__Exercise__. Among the records below, find the line that has "writeCreg k.toNat (← getG a)"; from there, give the lines again exactly, and stop after the line that has "the address? -/".

__Records supplied__.
=== Section Start ===

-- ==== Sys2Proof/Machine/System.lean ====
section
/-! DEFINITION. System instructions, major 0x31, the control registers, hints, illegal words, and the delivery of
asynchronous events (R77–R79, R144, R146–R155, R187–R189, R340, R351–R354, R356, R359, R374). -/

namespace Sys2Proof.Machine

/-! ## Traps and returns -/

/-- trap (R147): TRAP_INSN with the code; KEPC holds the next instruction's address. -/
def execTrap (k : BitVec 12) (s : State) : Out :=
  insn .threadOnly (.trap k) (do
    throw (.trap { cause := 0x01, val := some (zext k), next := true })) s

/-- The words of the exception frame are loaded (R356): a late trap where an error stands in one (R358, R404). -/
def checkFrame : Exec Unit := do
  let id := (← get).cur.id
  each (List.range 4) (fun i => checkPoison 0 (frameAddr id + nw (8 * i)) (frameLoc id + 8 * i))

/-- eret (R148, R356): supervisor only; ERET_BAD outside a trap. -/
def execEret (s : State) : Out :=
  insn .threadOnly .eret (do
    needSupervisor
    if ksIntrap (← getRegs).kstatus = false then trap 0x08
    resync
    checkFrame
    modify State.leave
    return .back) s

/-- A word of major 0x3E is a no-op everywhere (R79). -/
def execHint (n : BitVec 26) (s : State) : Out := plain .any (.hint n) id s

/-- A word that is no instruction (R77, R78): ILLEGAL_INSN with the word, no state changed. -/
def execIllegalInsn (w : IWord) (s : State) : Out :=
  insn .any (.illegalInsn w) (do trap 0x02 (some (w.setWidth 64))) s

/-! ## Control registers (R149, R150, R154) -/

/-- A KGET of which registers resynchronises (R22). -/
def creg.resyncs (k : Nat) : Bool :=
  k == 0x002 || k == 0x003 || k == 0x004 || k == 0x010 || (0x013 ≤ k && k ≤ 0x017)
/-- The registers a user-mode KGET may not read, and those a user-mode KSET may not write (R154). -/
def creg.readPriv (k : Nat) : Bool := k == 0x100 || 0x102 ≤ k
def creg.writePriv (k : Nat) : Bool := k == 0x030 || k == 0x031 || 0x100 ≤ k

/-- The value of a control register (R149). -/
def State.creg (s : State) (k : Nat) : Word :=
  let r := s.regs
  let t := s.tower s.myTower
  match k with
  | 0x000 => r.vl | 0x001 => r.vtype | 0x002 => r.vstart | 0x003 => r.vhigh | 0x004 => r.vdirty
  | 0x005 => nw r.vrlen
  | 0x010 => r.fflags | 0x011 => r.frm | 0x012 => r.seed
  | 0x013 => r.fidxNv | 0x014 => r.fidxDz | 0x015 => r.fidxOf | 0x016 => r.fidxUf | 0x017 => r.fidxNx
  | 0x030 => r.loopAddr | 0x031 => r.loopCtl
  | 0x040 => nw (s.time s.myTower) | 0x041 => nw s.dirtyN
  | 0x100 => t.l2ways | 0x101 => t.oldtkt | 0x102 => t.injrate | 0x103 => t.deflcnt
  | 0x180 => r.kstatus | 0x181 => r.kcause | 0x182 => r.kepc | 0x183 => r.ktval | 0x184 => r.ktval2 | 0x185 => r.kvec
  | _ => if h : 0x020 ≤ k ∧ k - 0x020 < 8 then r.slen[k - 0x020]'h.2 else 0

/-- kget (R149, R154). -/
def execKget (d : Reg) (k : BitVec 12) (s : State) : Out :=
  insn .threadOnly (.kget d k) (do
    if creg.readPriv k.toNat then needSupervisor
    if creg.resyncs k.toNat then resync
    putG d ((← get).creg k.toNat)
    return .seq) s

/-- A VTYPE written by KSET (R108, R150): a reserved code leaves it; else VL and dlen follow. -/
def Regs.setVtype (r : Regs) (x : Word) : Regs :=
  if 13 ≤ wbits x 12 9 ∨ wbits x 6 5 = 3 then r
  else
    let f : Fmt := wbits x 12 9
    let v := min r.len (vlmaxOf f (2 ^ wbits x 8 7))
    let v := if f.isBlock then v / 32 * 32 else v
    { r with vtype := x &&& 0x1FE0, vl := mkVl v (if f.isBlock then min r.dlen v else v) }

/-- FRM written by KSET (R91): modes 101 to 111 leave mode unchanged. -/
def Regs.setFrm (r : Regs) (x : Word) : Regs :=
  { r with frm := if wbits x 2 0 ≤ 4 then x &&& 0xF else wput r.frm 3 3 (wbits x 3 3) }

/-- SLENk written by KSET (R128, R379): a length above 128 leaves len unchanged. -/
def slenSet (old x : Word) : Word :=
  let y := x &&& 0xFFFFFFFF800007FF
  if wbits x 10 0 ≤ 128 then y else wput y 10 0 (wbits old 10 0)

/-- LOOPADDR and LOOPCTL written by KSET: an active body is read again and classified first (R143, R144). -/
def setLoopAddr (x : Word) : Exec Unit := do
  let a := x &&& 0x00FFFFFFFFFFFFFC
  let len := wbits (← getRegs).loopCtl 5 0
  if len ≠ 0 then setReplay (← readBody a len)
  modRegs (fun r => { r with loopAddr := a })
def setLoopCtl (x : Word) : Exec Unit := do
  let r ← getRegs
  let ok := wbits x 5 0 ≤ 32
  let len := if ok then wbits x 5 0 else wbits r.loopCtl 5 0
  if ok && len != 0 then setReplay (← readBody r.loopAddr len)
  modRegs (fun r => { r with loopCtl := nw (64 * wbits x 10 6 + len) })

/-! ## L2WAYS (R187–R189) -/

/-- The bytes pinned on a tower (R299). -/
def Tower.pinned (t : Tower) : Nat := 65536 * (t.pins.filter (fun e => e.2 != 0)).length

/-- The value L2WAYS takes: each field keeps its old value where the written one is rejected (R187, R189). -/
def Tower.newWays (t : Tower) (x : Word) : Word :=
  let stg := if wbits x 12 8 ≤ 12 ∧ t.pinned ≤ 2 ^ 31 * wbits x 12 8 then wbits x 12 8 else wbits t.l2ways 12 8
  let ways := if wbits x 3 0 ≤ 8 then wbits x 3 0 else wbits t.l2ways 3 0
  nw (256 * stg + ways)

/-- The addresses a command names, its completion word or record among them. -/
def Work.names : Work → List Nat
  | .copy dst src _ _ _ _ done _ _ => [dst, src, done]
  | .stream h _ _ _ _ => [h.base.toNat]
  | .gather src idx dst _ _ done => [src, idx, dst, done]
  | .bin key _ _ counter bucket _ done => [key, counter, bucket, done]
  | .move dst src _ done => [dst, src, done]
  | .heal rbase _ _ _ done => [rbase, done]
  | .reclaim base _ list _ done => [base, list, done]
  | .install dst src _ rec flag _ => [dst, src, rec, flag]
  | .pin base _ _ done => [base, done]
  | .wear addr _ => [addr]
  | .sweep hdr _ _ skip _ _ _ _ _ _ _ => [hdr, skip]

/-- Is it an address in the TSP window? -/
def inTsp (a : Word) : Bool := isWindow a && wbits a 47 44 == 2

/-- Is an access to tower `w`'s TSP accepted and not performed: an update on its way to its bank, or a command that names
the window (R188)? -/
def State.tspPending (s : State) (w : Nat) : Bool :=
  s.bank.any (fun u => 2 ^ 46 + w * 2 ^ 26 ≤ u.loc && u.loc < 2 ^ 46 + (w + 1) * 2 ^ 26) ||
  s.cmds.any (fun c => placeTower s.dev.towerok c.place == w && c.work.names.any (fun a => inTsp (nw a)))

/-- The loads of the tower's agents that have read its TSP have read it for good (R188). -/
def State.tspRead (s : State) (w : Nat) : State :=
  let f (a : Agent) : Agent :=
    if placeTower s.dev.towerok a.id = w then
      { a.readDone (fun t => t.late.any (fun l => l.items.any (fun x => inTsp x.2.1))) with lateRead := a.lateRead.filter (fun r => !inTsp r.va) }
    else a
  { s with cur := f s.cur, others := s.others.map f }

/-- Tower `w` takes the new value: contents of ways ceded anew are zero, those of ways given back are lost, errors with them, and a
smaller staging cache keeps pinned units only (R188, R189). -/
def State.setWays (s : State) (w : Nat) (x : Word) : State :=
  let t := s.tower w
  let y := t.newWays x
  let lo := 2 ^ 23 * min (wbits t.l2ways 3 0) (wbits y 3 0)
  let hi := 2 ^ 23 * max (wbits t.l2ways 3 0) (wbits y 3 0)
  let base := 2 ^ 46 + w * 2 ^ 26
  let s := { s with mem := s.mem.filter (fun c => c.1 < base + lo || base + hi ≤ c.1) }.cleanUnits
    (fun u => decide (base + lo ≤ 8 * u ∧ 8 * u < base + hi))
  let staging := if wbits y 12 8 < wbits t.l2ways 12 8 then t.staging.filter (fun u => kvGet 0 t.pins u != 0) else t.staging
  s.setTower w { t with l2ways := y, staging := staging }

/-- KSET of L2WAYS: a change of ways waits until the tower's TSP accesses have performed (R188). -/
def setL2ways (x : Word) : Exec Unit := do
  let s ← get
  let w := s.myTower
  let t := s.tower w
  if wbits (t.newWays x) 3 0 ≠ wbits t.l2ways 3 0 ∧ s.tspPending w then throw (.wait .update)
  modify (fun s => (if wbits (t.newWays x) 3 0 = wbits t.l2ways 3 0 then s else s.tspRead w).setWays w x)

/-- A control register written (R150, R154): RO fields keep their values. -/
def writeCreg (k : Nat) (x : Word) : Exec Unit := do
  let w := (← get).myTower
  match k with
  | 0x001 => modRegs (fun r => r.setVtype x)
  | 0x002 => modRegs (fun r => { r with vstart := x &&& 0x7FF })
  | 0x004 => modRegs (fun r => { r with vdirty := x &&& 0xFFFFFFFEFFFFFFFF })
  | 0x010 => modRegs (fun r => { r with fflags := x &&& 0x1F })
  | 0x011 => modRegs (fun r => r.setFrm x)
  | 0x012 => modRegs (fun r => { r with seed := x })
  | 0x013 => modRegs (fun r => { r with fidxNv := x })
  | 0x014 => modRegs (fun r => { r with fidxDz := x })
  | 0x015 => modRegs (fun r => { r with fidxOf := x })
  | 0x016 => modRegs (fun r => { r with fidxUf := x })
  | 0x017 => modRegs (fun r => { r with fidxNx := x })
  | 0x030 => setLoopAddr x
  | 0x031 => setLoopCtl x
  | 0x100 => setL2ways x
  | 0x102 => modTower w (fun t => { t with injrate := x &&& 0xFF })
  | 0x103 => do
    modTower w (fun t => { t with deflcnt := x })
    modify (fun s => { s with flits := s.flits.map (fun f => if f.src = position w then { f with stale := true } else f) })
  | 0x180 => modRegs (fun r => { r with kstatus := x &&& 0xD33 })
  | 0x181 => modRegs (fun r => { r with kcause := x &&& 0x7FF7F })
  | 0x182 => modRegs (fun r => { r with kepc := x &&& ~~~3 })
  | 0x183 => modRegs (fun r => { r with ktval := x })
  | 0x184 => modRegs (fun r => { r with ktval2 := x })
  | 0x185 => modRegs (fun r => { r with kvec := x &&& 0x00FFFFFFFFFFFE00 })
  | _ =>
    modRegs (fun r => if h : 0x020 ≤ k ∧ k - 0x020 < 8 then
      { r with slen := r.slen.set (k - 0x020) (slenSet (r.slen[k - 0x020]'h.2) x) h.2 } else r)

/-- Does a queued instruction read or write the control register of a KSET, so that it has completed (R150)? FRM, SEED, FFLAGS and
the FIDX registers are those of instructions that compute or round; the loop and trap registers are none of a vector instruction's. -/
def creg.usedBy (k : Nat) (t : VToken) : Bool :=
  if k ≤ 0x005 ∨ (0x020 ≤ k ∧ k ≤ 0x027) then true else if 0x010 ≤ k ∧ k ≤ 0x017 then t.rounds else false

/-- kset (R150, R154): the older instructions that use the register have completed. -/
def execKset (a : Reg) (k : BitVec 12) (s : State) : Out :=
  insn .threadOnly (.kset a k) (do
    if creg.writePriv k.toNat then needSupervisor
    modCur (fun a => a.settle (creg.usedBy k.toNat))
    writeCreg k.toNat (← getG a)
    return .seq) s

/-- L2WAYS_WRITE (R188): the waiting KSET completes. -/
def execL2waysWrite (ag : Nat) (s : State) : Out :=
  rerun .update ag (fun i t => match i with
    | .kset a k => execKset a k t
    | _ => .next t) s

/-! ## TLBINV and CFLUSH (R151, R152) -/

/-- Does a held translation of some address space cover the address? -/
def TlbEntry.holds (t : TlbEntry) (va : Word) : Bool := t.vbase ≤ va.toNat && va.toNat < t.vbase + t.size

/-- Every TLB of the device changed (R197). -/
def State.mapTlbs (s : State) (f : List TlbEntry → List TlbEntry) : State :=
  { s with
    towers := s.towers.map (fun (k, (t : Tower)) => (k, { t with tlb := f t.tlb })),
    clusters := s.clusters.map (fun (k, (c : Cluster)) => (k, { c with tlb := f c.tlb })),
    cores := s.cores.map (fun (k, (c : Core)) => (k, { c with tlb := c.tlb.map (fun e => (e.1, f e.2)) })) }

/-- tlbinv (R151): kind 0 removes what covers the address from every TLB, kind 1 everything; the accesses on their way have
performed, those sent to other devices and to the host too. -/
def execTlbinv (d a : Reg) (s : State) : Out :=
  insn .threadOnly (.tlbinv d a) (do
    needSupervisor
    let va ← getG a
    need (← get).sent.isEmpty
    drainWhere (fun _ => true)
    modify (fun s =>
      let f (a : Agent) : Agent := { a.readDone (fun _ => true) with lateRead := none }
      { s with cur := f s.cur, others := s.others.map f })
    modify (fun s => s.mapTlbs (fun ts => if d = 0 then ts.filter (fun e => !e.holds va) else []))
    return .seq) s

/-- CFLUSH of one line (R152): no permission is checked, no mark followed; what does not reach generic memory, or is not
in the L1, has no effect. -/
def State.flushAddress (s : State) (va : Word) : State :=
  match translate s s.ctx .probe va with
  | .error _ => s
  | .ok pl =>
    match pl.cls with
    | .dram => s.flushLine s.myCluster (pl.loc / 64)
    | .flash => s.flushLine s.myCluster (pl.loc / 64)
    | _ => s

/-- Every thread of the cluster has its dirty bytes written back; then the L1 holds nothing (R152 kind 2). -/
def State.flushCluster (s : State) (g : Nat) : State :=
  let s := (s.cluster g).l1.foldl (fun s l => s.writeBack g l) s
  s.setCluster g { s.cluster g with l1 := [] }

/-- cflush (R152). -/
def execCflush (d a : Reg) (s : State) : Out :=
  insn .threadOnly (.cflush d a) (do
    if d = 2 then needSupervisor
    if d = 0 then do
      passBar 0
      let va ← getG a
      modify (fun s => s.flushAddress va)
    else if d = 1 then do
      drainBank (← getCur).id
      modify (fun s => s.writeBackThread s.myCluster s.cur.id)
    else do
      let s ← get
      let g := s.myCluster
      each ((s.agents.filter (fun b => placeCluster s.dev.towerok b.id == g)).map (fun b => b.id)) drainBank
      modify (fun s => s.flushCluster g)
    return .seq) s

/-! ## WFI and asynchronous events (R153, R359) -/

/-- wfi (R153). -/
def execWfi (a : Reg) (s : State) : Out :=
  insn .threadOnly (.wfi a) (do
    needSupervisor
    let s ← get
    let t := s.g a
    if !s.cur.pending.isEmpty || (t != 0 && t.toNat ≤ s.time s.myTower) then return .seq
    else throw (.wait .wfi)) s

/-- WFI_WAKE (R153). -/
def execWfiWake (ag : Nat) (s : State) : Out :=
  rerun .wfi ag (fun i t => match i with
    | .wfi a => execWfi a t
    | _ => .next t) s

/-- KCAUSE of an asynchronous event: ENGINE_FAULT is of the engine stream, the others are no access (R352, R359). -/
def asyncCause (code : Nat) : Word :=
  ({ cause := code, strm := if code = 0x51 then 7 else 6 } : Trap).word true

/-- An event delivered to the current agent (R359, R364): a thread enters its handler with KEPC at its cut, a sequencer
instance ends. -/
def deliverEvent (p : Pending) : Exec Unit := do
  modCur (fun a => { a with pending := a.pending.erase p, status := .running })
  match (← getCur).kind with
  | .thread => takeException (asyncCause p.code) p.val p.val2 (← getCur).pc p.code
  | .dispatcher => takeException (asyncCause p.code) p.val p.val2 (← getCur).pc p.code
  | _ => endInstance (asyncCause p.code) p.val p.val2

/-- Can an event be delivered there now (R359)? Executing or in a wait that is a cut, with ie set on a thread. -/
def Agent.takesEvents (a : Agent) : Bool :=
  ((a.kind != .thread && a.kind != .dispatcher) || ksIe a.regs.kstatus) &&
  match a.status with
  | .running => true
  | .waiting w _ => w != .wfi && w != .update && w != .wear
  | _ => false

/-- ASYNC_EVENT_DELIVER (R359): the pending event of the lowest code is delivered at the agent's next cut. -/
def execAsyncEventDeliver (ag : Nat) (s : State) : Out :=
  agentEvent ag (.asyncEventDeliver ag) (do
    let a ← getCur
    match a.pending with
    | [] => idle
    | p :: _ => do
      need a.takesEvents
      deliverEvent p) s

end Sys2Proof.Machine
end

=== Section End ===

__Answer to the problem__.
    writeCreg k.toNat (← getG a)
    return .seq) s

/-- L2WAYS_WRITE (R188): the waiting KSET completes. -/
def execL2waysWrite (ag : Nat) (s : State) : Out :=
  rerun .update ag (fun i t => match i with
    | .kset a k => execKset a k t
    | _ => .next t) s

/-! ## TLBINV and CFLUSH (R151, R152) -/

/-- Does a held translation of some address space cover the address? -/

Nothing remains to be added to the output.